Like most simple questions there's a very complex answer. For instance
let me re-word this question. How does a cat go from feet up
to feet down in a falling reference frame without violating
the conservation of angular momentum. Now I've studied free falling bodies,
my own in fact, in several different environments and once I get my angular rotation started
in one direction, I can't stop it. Today, we're gonna use a high speed camera, we're not
gonna use Alley, cause this is my daughter's cat, I don't want to hurt it. We're gonna use a stunt cat.
Let me introduce you to Gigi the stunt cat.
[music]
I'll just flip the video vertical, and then motion track
the cat. It's just gonna take a lot more effort in post. We're gonna try to do
it in a way that doesn't make anybody mad. That's pretty hard to do.
You've gotta drop a cat. Ready Gigi? Good.
Checking out the high speed data there Gigi?
[music]
OK the first thing a cat does when it's falling is try to figure out which way is up.
It does this either with a gyro in the ear, or with it's eyes.
3..2..
Ready to talk cat physics? Alright, so check out this footage I captured with the Phantom Miro
while Gigi goes to get a drink of water. So here's what's interesting about this to me. If you'll notice
at the beginning of the drop the cat is not rotating. Half way through the drop
the cat is rotating, and then at the very end Gigi somehow stops rotating.
Newton's first law says that an object at rest will stay at rest unless acted
on by an external force. I see no external forces on this cat.
So what's happening here? It's not making sense to me. OK so in order to
really get the right data, we're gonna have to drop her 90 degrees out of phase. Ready girl?
This time watch her tail. 3.. 2.. 1..
[music]
OK so you think you've figured it out? Check this out.
You probably noticed that when the cat was falling, her tail was rotating in the
direction opposite of where her body was rotating. What's interesting about that
is that that's not how it works. In fact even Bobtail cats
can do this. It's called the cat righting reflex. I'll prove it to you.
I came across some video from the 60s when the air force was researching micro gravity for
future astronauts. Turns out they took some cats up on parabolic flights.
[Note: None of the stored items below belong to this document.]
-- ==== Sys2Proof/Laws/KeptMotion.lean ====
section
/-! SUPPORT. A property that the elementary writes keep is kept by every operation and command of motion, motors, schedules and seeks. -/

namespace Sys2Proof.Laws

open Sys2Proof.Machine

variable {P : Store → Prop}

theorem updBus_kept (_K : Keeps P) {v0 v1 v2} (h : Kept P v2) :
    Kept P (Machine.updBus v0 v1 v2) := by
  unfold Machine.updBus
  exact (lit_kept h rfl rfl rfl rfl rfl rfl rfl rfl rfl)

theorem updAx_kept (_K : Keeps P) {v0 v1 v2 v3} (h : Kept P v3) :
    Kept P (Machine.updAx v0 v1 v2 v3) := by
  unfold Machine.updAx
  exact (lit_kept h rfl rfl rfl rfl rfl rfl rfl rfl rfl)

theorem showSpeed_kept (K : Keeps P) {v0 v1 v2} (h : Kept P v2) :
    Kept P (Machine.showSpeed v0 v1 v2) := by
  unfold Machine.showSpeed
  extract_lets x3 v4
  exact (putI_kept K h)

theorem axEnter_kept (K : Keeps P) {v0 v1 v2 v3} (h : Kept P v3) :
    Kept P (Machine.axEnter v0 v1 v2 v3) := by
  unfold Machine.axEnter
  extract_lets s4
  have h5 : Kept P s4 := (put_kept K h)
  clear_value s4
  refine ite_kept ?_ ?_
  · exact (raise_kept K h5)
  · exact h5

theorem axResult_kept (K : Keeps P) {v0 v1 v2 v3} (h : Kept P v3) :
    Kept P (Machine.axResult v0 v1 v2 v3) := by
  unfold Machine.axResult
  exact (put_kept K (put_kept K h))

theorem endFollow_kept (K : Keeps P) {v0 v1 v2} (h : Kept P v2) :
    Kept P (Machine.endFollow v0 v1 v2) := by
  unfold Machine.endFollow
  extract_lets s3
  have h4 : Kept P s3 := (updAx_kept K h)
  clear_value s3
  refine ite_kept ?_ ?_
  · exact (updServo_kept K h4)
  · exact h4

theorem axHalt_kept (K : Keeps P) {v0 v1 v2} (h : Kept P v2) :
    Kept P (Machine.axHalt v0 v1 v2) := by
  unfold Machine.axHalt
  exact (showSpeed_kept K (updAx_kept K h))

theorem resync_kept (K : Keeps P) {v0 v1 v2} (h : Kept P v2) :
    Kept P (Machine.resync v0 v1 v2) := by
  unfold Machine.resync
  refine ite_kept ?_ ?_
  · exact (putI_kept K h)
  · refine ite_kept ?_ ?_
    · exact h
    · exact (put_kept K h)

theorem startSteps_kept (K : Keeps P) {v0 v1 v2} (h : Kept P v2) :
    Kept P (Machine.startSteps v0 v1 v2) := by
  unfold Machine.startSteps
  exact (put_kept K (updAx_kept K h))

theorem axBrake_kept (K : Keeps P) {v0 v1 v2 v3 v4} (h : Kept P v4) :
    Kept P (Machine.axBrake v0 v1 v2 v3 v4) := by
  unfold Machine.axBrake
  extract_lets x5 n6 p7
  exact (updAx_kept K h)

theorem axGo_kept (K : Keeps P) {v0 v1 v2 v3} (h : Kept P v3) :
    Kept P (Machine.axGo v0 v1 v2 v3) := by
  unfold Machine.axGo
  extract_lets p4 fwd5 ends6 goal7
  exact (startSteps_kept K (updAx_kept K h))

theorem retarget_kept (K : Keeps P) {v0 v1 v2 v3} (h : Kept P v3) :
    Kept P (Machine.retarget v0 v1 v2 v3) := by
  unfold Machine.retarget
  extract_lets x4 p5 r6 dec7 dmax8 d9 n10 stop11 d12
  refine ite_kept ?_ ?_
  · exact (axGo_kept K h)
  · refine ite_kept ?_ ?_
    · exact (updAx_kept K h)
    · refine ite_kept ?_ ?_
      · exact (updAx_kept K h)
      · exact (updAx_kept K (axBrake_kept K h))

theorem moveDone_kept (K : Keeps P) {v0 v1 v2} (h : Kept P v2) :
    Kept P (Machine.moveDone v0 v1 v2) := by
  unfold Machine.moveDone
  extract_lets x3 s4 s5
  have h6 : Kept P s4 := (axHalt_kept K h)
  clear_value s4
  have h7 : Kept P s5 := (bump_kept K (axResult_kept K h6))
  clear_value s5
  exact (raise_kept K (axEnter_kept K h7))

theorem axArrived_kept (K : Keeps P) {v0 v1 v2} (h : Kept P v2) :
    Kept P (Machine.axArrived v0 v1 v2) := by
  unfold Machine.axArrived
  extract_lets x3
  refine ite_kept ?_ ?_
  · split
    · exact (axEnter_kept K (axHalt_kept K h))
    · exact (axGo_kept K (updAx_kept K h))
  · refine ite_kept ?_ ?_
    · exact (axEnter_kept K (axResult_kept K (axHalt_kept K h)))
    · refine ite_kept ?_ ?_
      · exact (axEnter_kept K (put_kept K (axHalt_kept K h)))
      · refine ite_kept ?_ ?_
        · exact (axEnter_kept K (put_kept K (axHalt_kept K h)))
        · refine ite_kept ?_ ?_
          · exact (axHalt_kept K h)
          · exact (moveDone_kept K h)

theorem softHard_kept (K : Keeps P) {b a s} (h : Kept P s) : Kept P (Machine.softHard b a s) := by
  unfold Machine.softHard
  extract_lets t s1
  have h1 : Kept P s1 := raise_kept K (axHalt_kept K h)
  clear_value s1 t
  refine ite_kept ?_ (axEnter_kept K (put_kept K (put_kept K h1)))
  cases t
  · exact axEnter_kept K (put_kept K (resync_kept K h1))
  · exact axGo_kept K (resync_kept K h1)

theorem execStepInstant_kept (K : Keeps P) {v0 v1 v2} (h : Kept P v2) :
    KeptOut P (Machine.execStepInstant v0 v1 v2) := by
  unfold Machine.execStepInstant
  extract_lets x3 p4 s5 rem6 v7
  have h8 : Kept P s5 := (putI_kept K h)
  clear_value s5
  refine iteO_kept ?_ ?_
  · exact (next_kept h)
  · refine iteO_kept ?_ ?_
    · exact (next_kept (softHard_kept K h8))
    · refine iteO_kept ?_ ?_
      · exact (next_kept (updAx_kept K h8))
      · refine iteO_kept ?_ ?_
        · exact (next_kept (axArrived_kept K h8))
        · exact (next_kept (showSpeed_kept K (updAx_kept K h8)))

theorem sendGate_kept (K : Keeps P) {v0 v1 v2 v3 v4} (h : Kept P v4) :
    Kept P (Machine.sendGate v0 v1 v2 v3 v4) := by
  unfold Machine.sendGate
  exact (updBus_kept K h)

theorem setGate_kept (K : Keeps P) {v0 v1 v2 v3 v4} (h : Kept P v4) :
    Kept P (Machine.setGate v0 v1 v2 v3 v4) := by
  unfold Machine.setGate
  exact (sendGate_kept K (updAx_kept K h))

theorem takeRefs_kept (K : Keeps P) {v0 v1 v2 v3 v4} (h : Kept P v4) :
    Kept P (Machine.takeRefs v0 v1 v2 v3 v4) := by
  unfold Machine.takeRefs
  exact (updAx_kept K h)

theorem setRefs_kept (K : Keeps P) {v0 v1 v2} (h : Kept P v2) :
    Kept P (Machine.setRefs v0 v1 v2) := by
  unfold Machine.setRefs
  extract_lets ra3 rb4
  exact (updAx_kept K (takeRefs_kept K h))

theorem startDrive_kept (K : Keeps P) {v0 v1 v2} (h : Kept P v2) :
    Kept P (Machine.startDrive v0 v1 v2) := by
  unfold Machine.startDrive
  extract_lets s3 x4
  have h5 : Kept P s3 := (takeForces_kept K (setRefs_kept K h))
  clear_value s3
  exact (setGate_kept K (setGate_kept K h5))

theorem execOffTimeEnd_kept (K : Keeps P) {v0 v1 v2 v3} (h : Kept P v3) :
    KeptOut P (Machine.execOffTimeEnd v0 v1 v2 v3) := by
  unfold Machine.execOffTimeEnd
  extract_lets x4
  refine iteO_kept ?_ ?_
  · exact (next_kept h)
  · exact (next_kept (setGate_kept K (takeForces_kept K h)))

theorem execFastDecayEnd_kept (K : Keeps P) {v0 v1 v2 v3} (h : Kept P v3) :
    KeptOut P (Machine.execFastDecayEnd v0 v1 v2 v3) := by
  unfold Machine.execFastDecayEnd
  extract_lets x4 fast5
  refine iteO_kept ?_ ?_
  · exact (next_kept h)
  · exact (next_kept (setGate_kept K h))

theorem execTOnMaxExpiry_kept (K : Keeps P) {v0 v1 v2 v3} (h : Kept P v3) :
    KeptOut P (Machine.execTOnMaxExpiry v0 v1 v2 v3) := by
  unfold Machine.execTOnMaxExpiry
  extract_lets x4 t5
  refine iteO_kept ?_ ?_
  · exact (next_kept h)
  · exact (next_kept (setGate_kept K (bump_kept K h)))

theorem tripPhase_kept (K : Keeps P) {v0 v1 v2 v3} (h : Kept P v3) :
    Kept P (Machine.tripPhase v0 v1 v2 v3) := by
  unfold Machine.tripPhase
  extract_lets x4
  refine ite_kept ?_ ?_
  · exact h
  · exact (setGate_kept K (bump_kept K h))

theorem execHoldCurrent_kept (K : Keeps P) {v0 v1 v2} (h : Kept P v2) :
    KeptOut P (Machine.execHoldCurrent v0 v1 v2) := by
  unfold Machine.execHoldCurrent
  refine iteO_kept ?_ ?_
  · exact (next_kept h)
  · exact (next_kept (put_kept K h))

theorem axRefuse_kept (K : Keeps P) {v0 v1 v2 v3} (h : Kept P v3) :
    Kept P (Machine.axRefuse v0 v1 v2 v3) := by
  unfold Machine.axRefuse
  exact (put_kept K h)

theorem axMoveTo_kept (K : Keeps P) {v0 v1 v2 v3} (h : Kept P v3) :
    Kept P (Machine.axMoveTo v0 v1 v2 v3) := by
  unfold Machine.axMoveTo
  extract_lets st4 s5
  have h6 : Kept P s5 := (put_kept K (updAx_kept K h))
  clear_value s5
  refine ite_kept ?_ ?_
  · exact (axRefuse_kept K h)
  · refine ite_kept ?_ ?_
    · exact (axRefuse_kept K h)
    · refine ite_kept ?_ ?_
      · exact (axRefuse_kept K h)
      · refine ite_kept ?_ ?_
        · exact (moveDone_kept K h6)
        · exact (axEnter_kept K (retarget_kept K h6))

theorem execAxisMove_kept (K : Keeps P) {v0 v1 v2} (h : Kept P v2) :
    KeptOut P (Machine.execAxisMove v0 v1 v2) := by
  unfold Machine.execAxisMove
  refine iteO_kept ?_ ?_
  · exact (next_kept h)
  · exact (next_kept (axMoveTo_kept K (put_kept K h)))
He tries to rotate his tail to flip over but it doesn't work. He just ends up
nutating wildly. Then he does something interesting. He takes his back
and he bends it, and when he bends his back and then creates motion, something interesting happens.
Aah. Now we're getting somewhere. So let me
show you one more cat flip with the Miro and we'll figure this out.
OK the arched back ends up being pretty
important. What he does is he divides his body up into two separate rotational
axes that are tilted from one another. When he's released he pulls his front paws in
and does the ice skater trick. He decreases his moment of inertia in the front so he can spin
fast up there, but in the back he pushes his legs away from him, increasing his moment
of inertia, so a really large twist in the front equals a really small
twist in the back in the opposite direction and the torques equal out. So as soon as
he gets his front paws in under him, all he has to do is extend those legs back out to
increase that moment of intertia and stop the front twist, and extend his back
legs along that rear axis. That allows him to twist those around
really fast, and then all he has to do is pull them back in under his body and then extend
all four legs and brace for impact.
[music]
So thank you for your attention. I hope you learned something
pretty cool about cats. If you don't mind.. [Angry meowing] Ooh! OK OK I'm done!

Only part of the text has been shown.